Somewhere in the deep distance, Juan Castillo is smiling.

Ever since Andy Reid made his former defensive coordinator the scapegoat for the raging dumpster fire in Philadelphia, the Eagles have only stumbled deeper into the pit. Especially against the pass.

Castillo's successor, Todd Bowles, struggled to explain what his troubled secondary was up to in Monday night's 30-22 loss to the Carolina Panthers. Cam Newton torched Philly for 306 yards and two touchdowns -- and he made it look easy.

"The first (touchdown) was high school cover-3," Bowles said, via PhillyMag.com. "The ball was thrown down the middle of the field. We gave up a touchdown. Inexcusable. The second one was inexcusable, too."

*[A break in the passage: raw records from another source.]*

/-! ### Address-only writes -/

/-- Settles O13: `ADDR_SET_CMD` has no condition, and register 0 is that of `READ_CMD`. -/
theorem registerZeroSelectsTheResponse : Obligations.RegisterZeroSelectsTheResponse := fun _ => ⟨rfl, fun h => onCondition_of h⟩

theorem exec_addrSetLed (h1 : 1 ≤ a.toNat) (ha : a.toNat ≤ s.cfgCount.toNat) :
    exec (.addrSetLed a) s = .next (s.setPointer a 0) :=
  onCondition_of (regClass_led_iff.2 ⟨h1, ha⟩)

/-- Settles O14: the range is the class of LED registers. -/
theorem addressOnlyWriteSelectsAnLedRegister : Obligations.AddressOnlyWriteSelectsAnLedRegister := fun _ _ => exec_addrSetLed

/-- Settles O16: the encodings of the three rows are the reserved addresses, and their meanings have no condition. -/
theorem handshakeAddressesSetPointerAndFlag : Obligations.HandshakeAddressesSetPointerAndFlag := fun s hp hc =>
  have roundTrip := fun i => decodeOfEncodeGivesTheOperation s.ctx i hp hc
  ⟨roundTrip .addrSetBlIdent rfl, roundTrip .addrSetBlReset rfl, roundTrip .addrSetBlJump rfl, rfl, rfl, rfl⟩

/-! ### Reads of the frame buffer -/

/-- What a read at a byte of a pixel leaves: the byte answered and the pointer advanced (R88). -/
def State.ledRead (s : State) : State :=
  (s.setPointer (advance s.cfgCount s.bpp s.curAddr s.cursor).1 (advance s.cfgCount s.bpp s.curAddr s.cursor).2).emit
    (.readData (Memory.read s.fb (fbIndex s.bpp s.curAddr s.cursor)))

theorem readLedAt_of_lt (h : fbIndex s.bpp s.curAddr s.cursor < s.par.fbBytes) : readLedAt s = .next s.ledRead :=
  readLedAt_next_iff.2 ⟨h, rfl⟩

theorem exec_readLed (hc : s.cfgCount.toNat ≤ s.par.maxLeds) (hv : s.fbValid s.curAddr s.cursor) :
    exec .readLed s = .next s.ledRead := by
  obtain ⟨h1, hac, hcur⟩ := hv
  exact (onCondition_of (s.inPixel_iff.2 ⟨h1, hac, hcur⟩)).trans
    (readLedAt_of_lt ((fbIndex_lt h1 hac hcur).trans_le (State.logicalBytes_le_fbBytes hc)))

/-- Settles O21: a valid pointer of a safe state names a byte of the buffer. -/
theorem ledReadReturnsTheByteAndAdvances : Obligations.LedReadReturnsTheByteAndAdvances := fun _ hs hv =>
  exec_readLed hs.count.2 hv

/-- A read at register 1, cursor 0, answers byte 0 and leaves cursor 1, for a pixel has at least three bytes. -/
theorem readLedAt_first (hm : 1 ≤ s.par.maxLeds) :
    readLedAt (s.setPointer 1 0) = .next ((s.setPointer 1 1).emit (.readData (Memory.read s.fb 0))) := by
  have hadv : advance s.cfgCount s.bpp 1 0 = (1, 1) := advance_inside (Nat.lt_of_lt_of_le (by decide) s.bpp_bounds.1)
  have hidx : fbIndex s.bpp 1 0 = 0 := by simp [fbIndex]
  have hlt : fbIndex s.bpp 1 0 < s.par.fbBytes := by
    rw [hidx, Params.fbBytes]
    omega
  have hread : (s.setPointer 1 0).ledRead = (s.setPointer (advance s.cfgCount s.bpp 1 0).1
      (advance s.cfgCount s.bpp 1 0).2).emit (.readData (Memory.read s.fb (fbIndex s.bpp 1 0))) := rfl
  rw [readLedAt_of_lt (s := s.setPointer 1 0) hlt, hread, hadv, hidx]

Both scoring plays preyed on an Eagles defensive backfield completely out of place. Cam's first score -- the 24-yarder to tight end Gary Barnidge -- was ugly, but it was topped by Newton's 43-yard strike to Brandon LaFell.

"The second long one was a bust," Bowles said. "It was inexcusable. Shouldn't have happened. Everybody knew where they were supposed to be. They weren't there."

Bowles called it a "messed-up situation," a deadly accurate assessment.

Opposing quarterbacks have thrown 13 touchdowns and zero picks since Bowles took over. Passers were completing 52.3 percent of their passes under Castillo, but that's rocketed to 75.2 under Bowles. Cornerback Nnamdi Asomugha is a man lost at sea of late. Dominique Rodgers-Cromartie has been better, but a secondary -- whether you're running press-man coverage or zone -- must operate fluidly. That isn't happening right now.

Asked for some sort of explanation on how an NFL defense could fail to pick up a high-school-level scheme, Bowles was a deer in headlights.

"I wish I could tell you," he said.

For an organization in need of clear answers, Bowles -- and Andy Reid -- have run out of words.